Like why, why should people have to type so much? And it's also not like the best way, uh,
it's not, it's not the, it's not necessary. Uh, and it's also just not the best way to capture
information all the time. It's not the most efficient interface. So like, for example, let's say
I was trying to plan a trip or buy a plane ticket. And it's like trying to figure out where my,
what, when a date picker is a great interface, why would I type something? Um, you know what I
mean? So it's just, there, there are plenty of things that are solved that we don't need to throw
away. And so what Copilot does is it, when it tries to figure out what you want and maybe help you get
drilled down a little bit more and it will use, it has the ability to decide to use different
interfaces, uh, to more efficiently, uh, extract information from you. So sometimes it'll radio
inputs. So, yeah, that is so cool. And it's just like a small, a small step in that direction,
but like, I I'm really excited to see where as, as you know, a UX and design field where we can take
that and like where, where that ends up. Like it does, as you said, opens up the ability to on the fly
design interfaces that are better suited to the individual. And I'm thinking about something you
mentioned earlier, Henry, that, uh, perplexity can tailor the response based on your experience and
your knowledge, which is not something I had, I had thought of or tested or ever realized about
perplexity. So that's awesome. And that's another thing that makes me really excited for the future
of information seeking because that's always been a challenge we've seen in research where,
you know, we have somebody who has a PhD in oceanography, he's searching for something.
He's seeing a lot of stuff that's meant for middle schoolers. Um, and I, I'm also thinking
about like, these are some of the major challenges that UX and design has faced for as long as I have
been in this field, which is coming up on 15 years. And it's, it's exciting to think about
a future where we can actually tailor the UI to individuals.
Yeah. And I love what you said earlier there, Henry, you're kind of taking small pieces from
everywhere. Right. And Henry, you said, we see something in a video game. We take something
from there. We see, we know radio buttons, so we know other UI elements and you kind of just combine
it and mix it together in a novel way on a new playing field. Right. Yeah. But I think that's
probably the best way to make new tools usable because then people are already familiar with it
and already figured out and have used them hundreds of times. So they already know how to use it. And
then it's just the kind of the mental model of your, your tool to understand that, but they don't have
to understand the UI like a hundred percent or they, they already know most of it. So they don't
have to fully relearn it. Right. Absolutely. But with that, how do you think you can further help
people to actually understand like how to even get better in using these AI tools? Because I've always
seen these like long lists of how to write a prompt, how to write the best for, I don't know how to
build a sauna, right. Or, or something else. And you said the first step is maybe having your AI
platform already asking, like, can you give me some more information, but what's maybe the next step
after that? Yeah. Well, I think I kind of, I kind of treat it as a normal consumer cold start type of
problem. Um, I mean with, with prompting, I think prompting is like the worst software experience
ever. Uh, I mean, if you've ever tried to generate images, it's, it's awful as an experience,
but the payoff's amazing. Right. So people do it, but we're, it's just, we're in a small
blip of software experience where this is even going to be a thing. I just, there's no way it
survives. Like when we actually, we have image generation on our product, but it's just a button.

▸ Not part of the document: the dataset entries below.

-- ==== Sys2Proof/Certificates/Slice0/Obligations.lean ====
section
/-! DEFINITION. The claims about the model, for the provers. -/

open Sys2Proof Sys2Proof.Machine

/-- Resets: a part reset returns the registers to their Reset values, and the loss of the supply keeps the dip and wear records alone.
A part reset returns every register that R492 does not keep to its Reset value, records its cause, and leaves no context, key,
session, near-store byte, tile-store byte or DRBG. `keptReg` are RESET_CAUSE, FAILED_STARTS, the dip counts and log, CDC_TIMEOUTS,
CDC_LAST and the tray block. A supply reset during a start is also a failed start.
Loss of the always-on supply resets everything but DIP_WEAR, and so does its rise, after which TRAY_STATUS shows the sampled slot.
What a function's host memory holds is not the part's and stays.
Points that the spec leaves open are the model's choice: log entries 5 and 25. -/
def Obligations.ResetsLeaveResetValues : Prop :=
  ((∀ (c : Instr) (s : State) (cause : Nat),
      ((c = .perstNAssert ∧ cause = 1 ∧ s.pins.perstN = true)
        ∨ (c = .supplyOkFall ∧ cause = 2 ∧ s.pins.supplyOk = true ∧ s.start.running = false)
        ∨ (∃ core, c = .supplyReset core ∧ cause = 2 ∧ (core && sleeping s) = false ∧ s.start.running = false)
        ∨ (c = .thermalTrip ∧ cause = 3 ∧ s.start.inReset = false)) →
      s.pins.aon = true →
      Goes c s (fun u =>
        u.start.inReset = true ∧ u.start.thermalWait = (cause == 3) ∧ (∀ k, keptReg k = false → getR u k = resetOf k)
          ∧ bitR u Reg.RESET_CAUSE cause = true
          ∧ (∀ k, keptReg k = true → k ≠ Reg.RESET_CAUSE → (sleeping s = false ∨ k < Reg.TRAY_STATUS) → getR u k = getR s k)
          ∧ u.ctxs = [] ∧ u.keys = [] ∧ u.sessions = [] ∧ u.drbg = none ∧ u.taken = [] ∧ u.owed = []
          ∧ (∀ a, mget u.near a = 0#8 ∧ mget u.tileStore a = 0#8 ∧ mget u.host a = mget s.host a)
          ∧ u.timeBase = s.timeBase ∧ u.pitchKeys = s.pitchKeys))
    ∧ (∀ (c : Instr) (s : State),
      ((c = .supplyOkFall ∧ s.pins.supplyOk = true) ∨ (∃ core, c = .supplyReset core ∧ (core && sleeping s) = false)) →
      s.pins.aon = true → s.start.running = true →
      Goes c s (fun u =>
        u.start.inReset = true ∧ getR u Reg.FAILED_STARTS = min (getR s Reg.FAILED_STARTS + 1) 0xFFFFFFFF
          ∧ fld u Reg.BASECAMP_REASON 23 16 = 8 ∧ bitR u Reg.POWER_CAUSE 8 = true ∧ bitR u Reg.RESET_CAUSE 2 = true)))
  ∧ ((∀ (s : State) (slot : Fin 16), Goes (.powerOn slot) s (fun u =>
        (∀ k, k ≠ Reg.DIP_WEAR → k ≠ Reg.TRAY_STATUS → getR u k = resetOf k) ∧ getR u Reg.DIP_WEAR = getR s Reg.DIP_WEAR
          ∧ fld u Reg.TRAY_STATUS 27 24 = slot.val ∧ bitR u Reg.TRAY_STATUS 31 = true ∧ u.pins.slotId = slot.val ∧ u.pins.aon = true
          ∧ u.start.inReset = true ∧ u.timeBase = 0 ∧ u.ctxs = [] ∧ u.host = s.host ∧ u.store.anchors = s.store.anchors))
    ∧ (∀ s : State, Goes .powerOff s (fun u =>
        (∀ k, k ≠ Reg.DIP_WEAR → getR u k = resetOf k) ∧ getR u Reg.DIP_WEAR = getR s Reg.DIP_WEAR ∧ u.pins.aon = false
          ∧ u.start.inReset = true ∧ u.ctxs = [] ∧ u.host = s.host ∧ u.store.anchors = s.store.anchors)))

/-- The start: at the end of part reset the ranger boots a bank, and the dies that pass bring early and then full service.
The end of a part reset boots the preferred bank, or else the other with FW_FALLBACK; it goes on to step 5 with the PCIe link
up, the DRBG serving where the source's samples pass the health tests, and stopped otherwise; with no bank that boots, the part is
in base camp.
Early and full service, each once its tests pass: the service bit and the step of POWER_STATE, the tile frequency and its target,
the cause bit, the time since part reset in milliseconds; at full service FAILED_STARTS returns to 0 and SEAL_AT_START is applied.
A start that ran out of time is a failed start: its code, the count, the cause bit; the start runs again from step 5, or, from
base camp or as the third, the part is in base camp.
Points that the spec leaves open are the model's choice: log entry 74. -/
def Obligations.StartsSucceedOrFail : Prop :=
  ((∀ (s : State) (mode : Fin 256), s.pins.aon = true → s.start.inReset = true → s.start.toCamp = none →
      (∀ n, (n = s.store.prefer ∧ bankBoots s n = true)
          ∨ (n = 1 - s.store.prefer ∧ bankBoots s n = true ∧ bankBoots s s.store.prefer = false) →
        Goes (.partResetEnd mode) s (fun u =>
          u.start.inReset = false ∧ u.start.running = true ∧ u.start.t0 = s.timeBase ∧ u.linkUp = true ∧ u.pins.portMode = mode.val
            ∧ fld u Reg.POWER_STATE 28 26 = 5 ∧ bitR u Reg.RANGER_STATUS 31 = true ∧ bitR u Reg.RANGER_STATUS 30 = (n == 1)
            ∧ bitR u Reg.RANGER_STATUS 29 = (n != s.store.prefer) ∧ fld u Reg.RANGER_STATUS 23 16 = (bankOf s n).svn % 256
            ∧ (let pass := samplesOk (samples s).1 && samplesOk (samples (samples s).2).1
               bitR u Reg.RANDOM_STATUS 31 = pass ∧ u.drbg.isSome = pass ∧ bitR u Reg.RANDOM_STATUS 30 = true)
            ∧ SameMemory s u))
      ∧ (bankBoots s s.store.prefer = false → bankBoots s (1 - s.store.prefer) = false →
        Goes (.partResetEnd mode) s (fun u =>
          u.start.inReset = false ∧ u.start.running = false ∧ bitR u Reg.POWER_STATE 23 = true
            ∧ bitR u Reg.BASECAMP_REASON 31 = true)))
  ∧ ((∀ (s : State) (t : SelfTest), atStep s 5 = true → s.start.thermalWait = false → startCheck t [0] [0, 1] false = none →
      Goes (.earlyService t) s (fun u =>
        bitR u Reg.POWER_STATE 25 = true ∧ fld u Reg.POWER_STATE 28 26 = 7 ∧ fld u Reg.CLOCK_STATUS 31 24 = 0x30
          ∧ fld u Reg.CLOCK_STATUS 23 16 = 0x30 ∧ bitR u Reg.POWER_CAUSE 6 = true ∧ getR u Reg.EARLY_MS = startMs s % 2 ^ 32
          ∧ u.start = s.start ∧ SameMemory s u ∧ u.ctxs = s.ctxs ∧ u.objs = s.objs))
    ∧ (∀ (s : State) (t : SelfTest), atStep s 7 = true → early s = true → full s = false →
        startCheck t [1, 2, 3] (upFrom 2 6) true = none →
      Goes (.fullService t) s (fun u =>
        bitR u Reg.POWER_STATE 24 = true ∧ fld u Reg.POWER_STATE 28 26 = 0 ∧ fld u Reg.CLOCK_STATUS 31 24 = 0x50
          ∧ fld u Reg.CLOCK_STATUS 23 16 = 0x50 ∧ bitR u Reg.POWER_CAUSE 7 = true ∧ getR u Reg.FULL_MS = startMs s % 2 ^ 32
          ∧ getR u Reg.FAILED_STARTS = 0 ∧ (s.store.sealAtStart = true → isSealed u = true) ∧ u.start.running = false
          ∧ SameMemory s u ∧ u.ctxs = s.ctxs ∧ u.objs = s.objs))))
  ∧ (∀ (c : Instr) (s : State) (code ms : Nat) (hot : Bool),
    ((c = .startTimeout ∧ code = 5 ∧ ms = 30000 ∧ hot = false) ∨ (c = .thermalWaitTimeout ∧ code = 6 ∧ ms = 60000 ∧ hot = true)) →
    s.start.running = true → s.start.inReset = false → s.start.thermalWait = hot → s.start.began + ms * msAon ≤ s.timeBase →
    (early s = false → s.start.fromCamp = false → getR s Reg.FAILED_STARTS < 2 →
      Goes c s (fun u =>
        fld u Reg.BASECAMP_REASON 23 16 = code ∧ getR u Reg.FAILED_STARTS = getR s Reg.FAILED_STARTS + 1
          ∧ bitR u Reg.POWER_CAUSE 8 = true ∧ fld u Reg.POWER_STATE 28 26 = 5 ∧ u.start.running = true ∧ u.start.began = s.timeBase
          ∧ u.siteMap = [] ∧ SameMemory s u))
    ∧ (early s = false → (s.start.fromCamp = true ∨ 2 ≤ getR s Reg.FAILED_STARTS) →
      Goes c s (fun u => bitR u Reg.POWER_STATE 23 = true ∧ bitR u Reg.POWER_STATE 24 = false ∧ bitR u Reg.POWER_STATE 25 = false
        ∧ bitR u Reg.BASECAMP_REASON 31 = true ∧ u.start.running = false ∧ u.start.toCamp = none ∧ u.faultSeq.phase = .none)))

/-- A supply dip halves the clocks and is logged; the loss of a reference clock and a stuck crossing act as the spec says.
A dip halves the clocks and opens a dip event; once the supply has stayed above VWARN for 5 ms (125,000 AON cycles) the clocks
are restored, the event is counted and the oldest entry of the log is overwritten.
Crossings and reference clocks: a transfer that saw no far clock is logged and counted, and is a chip fault where it served a
context; a register read ends with Completer Abort, a BAR2 read with ones, a DMA with a data error, and a register write is dropped.
Loss of the fabric clock takes every port down with DOWN_REASON 1, of the PCIe clock the host link.
The power controller: at a tick over the limit the frequency steps down unless it stands at the floor, and the time over the
limit there counts towards POWER_OVER; a step is 100 MHz.
Points that the spec leaves open are the model's choice: log entries 75 and 76. -/
def Obligations.ClocksFollowTheSupply : Prop :=
  (((∀ (s : State) (die : Fin 5), s.pins.aon = true → s.start.inReset = false → sleeping s = false → s.power.dip = none →
      Goes (.supplyDip die) s (fun u =>
        fld u Reg.CLOCK_STATUS 15 14 = 2 ∧ bitR u Reg.POWER_CAUSE 0 = true ∧ u.power.slew = none
          ∧ u.power.dip = some { began := s.timeBase, lastFall := s.timeBase, again := false }
          ∧ (∀ b, 1 ≤ b → bitR u Reg.POWER_CAUSE b = (decide (b < 32) && bitR s Reg.POWER_CAUSE b))
          ∧ Only s u [Reg.CLOCK_STATUS, Reg.POWER_CAUSE] [.power]))
    ∧ (∀ (s : State) (die : Fin 5) (low : Nat) (d : Dip), s.power.dip = some d → d.lastFall + 5 * msAon ≤ s.timeBase → d.again = false →
      Goes (.clocksRestored die low) s (fun u =>
        let k := Reg.DIP_LOG (getR s Reg.DIP_COUNT % 16)
        bitR u Reg.CLOCK_STATUS 15 = false ∧ bitR u Reg.POWER_CAUSE 1 = true ∧ u.power.dip = none
          ∧ getR u Reg.DIP_COUNT = min (getR s Reg.DIP_COUNT + 1) 0xFFFFFFFF ∧ getR u Reg.DIP_WEAR = min (getR s Reg.DIP_WEAR + 1) 0xFFFFFFFF
          ∧ getR u k = d.began % 2 ^ widthOf k ∧ getR u (k + 8) = (s.timeBase - 5 * msAon - d.began) % 2 ^ 32
          ∧ fld u (k + 0xC) 31 29 = die.val ∧ fld u (k + 0xC) 15 0 = low % 2 ^ 16
          ∧ Only s u [Reg.CLOCK_STATUS, Reg.POWER_CAUSE, Reg.DIP_COUNT, Reg.DIP_WEAR, k, k + 8, k + 0xC] [.power])))
  ∧ ((∀ (s : State) (n : Nat) (t : CdcTransfer) (path : Bool), crossingKind n = some path → s.start.inReset = false → s.pins.aon = true →
      ((t == .context && path) = false → Goes (.cdcTimeout n t) s (fun u => ∃ w, u = cdcRequester t w
        ∧ getR w Reg.CDC_LAST = n ∧ getR w Reg.CDC_TIMEOUTS = min (getR s Reg.CDC_TIMEOUTS + 1) 0xFFFFFFFF ∧ bitR w Reg.POWER_CAUSE 5 = true
        ∧ (t = .registerRead → u.out = w.out ++ [.completerAbort])
        ∧ (∀ k, t = .bar2Read k → u.out = w.out ++ [.readData (List.replicate k 0xFF#8)])
        ∧ (∀ f q cid d, t = .dma f q cid → w.dmas.find? (fun d => d.hdr.fn.val == f.val && d.hdr.qp == q && d.hdr.cid == cid) = some d →
            u = reject d.hdr 5 (leave d.req { w with dmas := w.dmas.erase d }))
        ∧ (t = .registerWrite → u = w) ∧ Only s w [Reg.CDC_LAST, Reg.CDC_TIMEOUTS, Reg.POWER_CAUSE] []))
      ∧ ((t == .context && path) = true → s.faultSeq.phase = .none → s.power.rest = .awake → Goes (.cdcTimeout n t) s (fun u =>
        getR u Reg.CDC_LAST = 2 ^ 31 + n ∧ getR u Reg.FAULT_CODE = 0x11000000 + n ∧ bitR u Reg.FAULT_STATUS 0 = true
          ∧ u.faultSeq = { phase := .sequence, since := s.timeBase }
          ∧ Only s u [Reg.CDC_LAST, Reg.CDC_TIMEOUTS, Reg.POWER_CAUSE, Reg.FAULT_CODE, Reg.FAULT_TIME, Reg.FAULT_STATUS, Reg.FAULT_COUNT]
              [.faultSeq])))
    ∧ (∀ s : State, s.pins.aon = true → s.pins.fabClk = true → Goes .fabRefclkLoss s (fun u =>
        u.pins.fabClk = false ∧ (∀ p, p < 8 → portState u p = 0) ∧ (∀ p, p < 8 → portState s p ≠ 0 → fld u (Reg.PORT_STATUS p) 25 23 = 1)
          ∧ SameMemory s u ∧ u.ctxs = s.ctxs))
    ∧ (∀ s : State, s.pins.aon = true → s.pins.pcieClk = true → Goes .pcieRefclkLoss s (fun u =>
        u.linkUp = false ∧ u.pins.pcieClk = false ∧ Only s u [] [.linkUp, .pins]))))
  ∧ ((∀ (s : State) (mean : Nat) (temps : List Nat), s.pins.aon = true → s.start.inReset = false → sleeping s = false →
      s.power.nextTick ≤ s.timeBase → inService s = true → bitR s Reg.CLOCK_STATUS 15 = false → limitOf s * 80 < mean →
    Goes (.powerControllerTick mean temps) s (fun u =>
      u.power.msMean = mean ∧ u.power.nextTick = (s.timeBase / msAon + 1) * msAon ∧ getR u Reg.HUB_TEMP = min 255 (nth temps 4)
        ∧ (freqFloor s < fld s Reg.CLOCK_STATUS 31 24 → u.power.slew = some false ∧ bitR u Reg.CLOCK_STATUS 14 = true)
        ∧ (fld s Reg.CLOCK_STATUS 31 24 ≤ freqFloor s → u.power.overMs = s.power.overMs + 1 ∧ u.power.slew = s.power.slew)
        ∧ Only s u [Reg.DIE_TEMP, Reg.HUB_TEMP, Reg.CLOCK_STATUS, Reg.POWER_CAUSE] [.power, .start]))
  ∧ (∀ s : State, 100 ≤ s.power.overMs → Goes .powerOver s (fun u =>
      bitR u Reg.POWER_CAUSE 3 = true ∧ u.power.overMs = 0 ∧ Only s u [Reg.POWER_CAUSE] [.power]))
  ∧ (∀ (s : State) (up acked : Bool), s.power.slew = some up → (acked = true ∨ up = false) →
    Goes (.slewStep acked) s (fun u =>
      fld u Reg.CLOCK_STATUS 31 24 = (if up then min (fld s Reg.CLOCK_STATUS 31 24 + 4) (fld s Reg.CLOCK_STATUS 23 16)
          else max (fld s Reg.CLOCK_STATUS 31 24 - 4) (freqFloor s))
        ∧ bitR u Reg.CLOCK_STATUS 14 = false ∧ u.power.slew = none
        ∧ bitR u Reg.CLOCK_STATUS 13 = (decide (fld u Reg.CLOCK_STATUS 31 24 < fld s Reg.CLOCK_STATUS 23 16) || !acked)
        ∧ Only s u [Reg.CLOCK_STATUS, Reg.POWER_CAUSE] [.power, .out])))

It's like, you want it to look like an illustration and you click that button. And then it, it does,
there's a lot of prompting. I spent hours of my life picking, picking the prompts, but I don't
want users to have to do that. Um, so yeah, I think to, to make it intuitive, like I said,
I kind of take a consumer product approach, which is you want to, you, people need to feel
somehow bought in to first, you need to understand what this place is. Again, you've got like
milliseconds here. Um, and then ideally you can look at some example content right away
to, to, to build that mental model and start to be modeled, like the behavior of the platform.
Uh, so, you know, when you boot up TikTok for the first time, you've never seen it, heard of it.
It's pretty easy to figure out what it is. And you don't learn how to make a TikTok by jumping
right into the creation flow. You learn how to make tech TikTok by watching 20 TikToks. And
maybe like when you get in there, there's a little bit of help with, I don't know, I've never done it,
but I'm sure there's like some little pop-up maybe, but I don't think any of that actually works
because when you watch people use software, they just click on stuff really fast. Nobody's reading
anything, but just trying stuff, um, which I think is totally fine. Um, and so for us, like
I mean, if you go to our homepage, when you're, when you're logged out or making a new account,
there's just like a couple of things you could click on. Um, and you can type in and it feels
familiar. Hopefully you can just type something, maybe how you would use Google or chat GPT.
Um, but then there's a couple of things you can click on that are examples. Like, and it's like
this dynamic thing and just questions, maybe one of those, you're like, okay, I guess I'll see what
that answer to that one is. And then hopefully you get it because there's a lot of things we could
have put on the homepage that we didn't. There's a lot, it's all in the end, I think distracting.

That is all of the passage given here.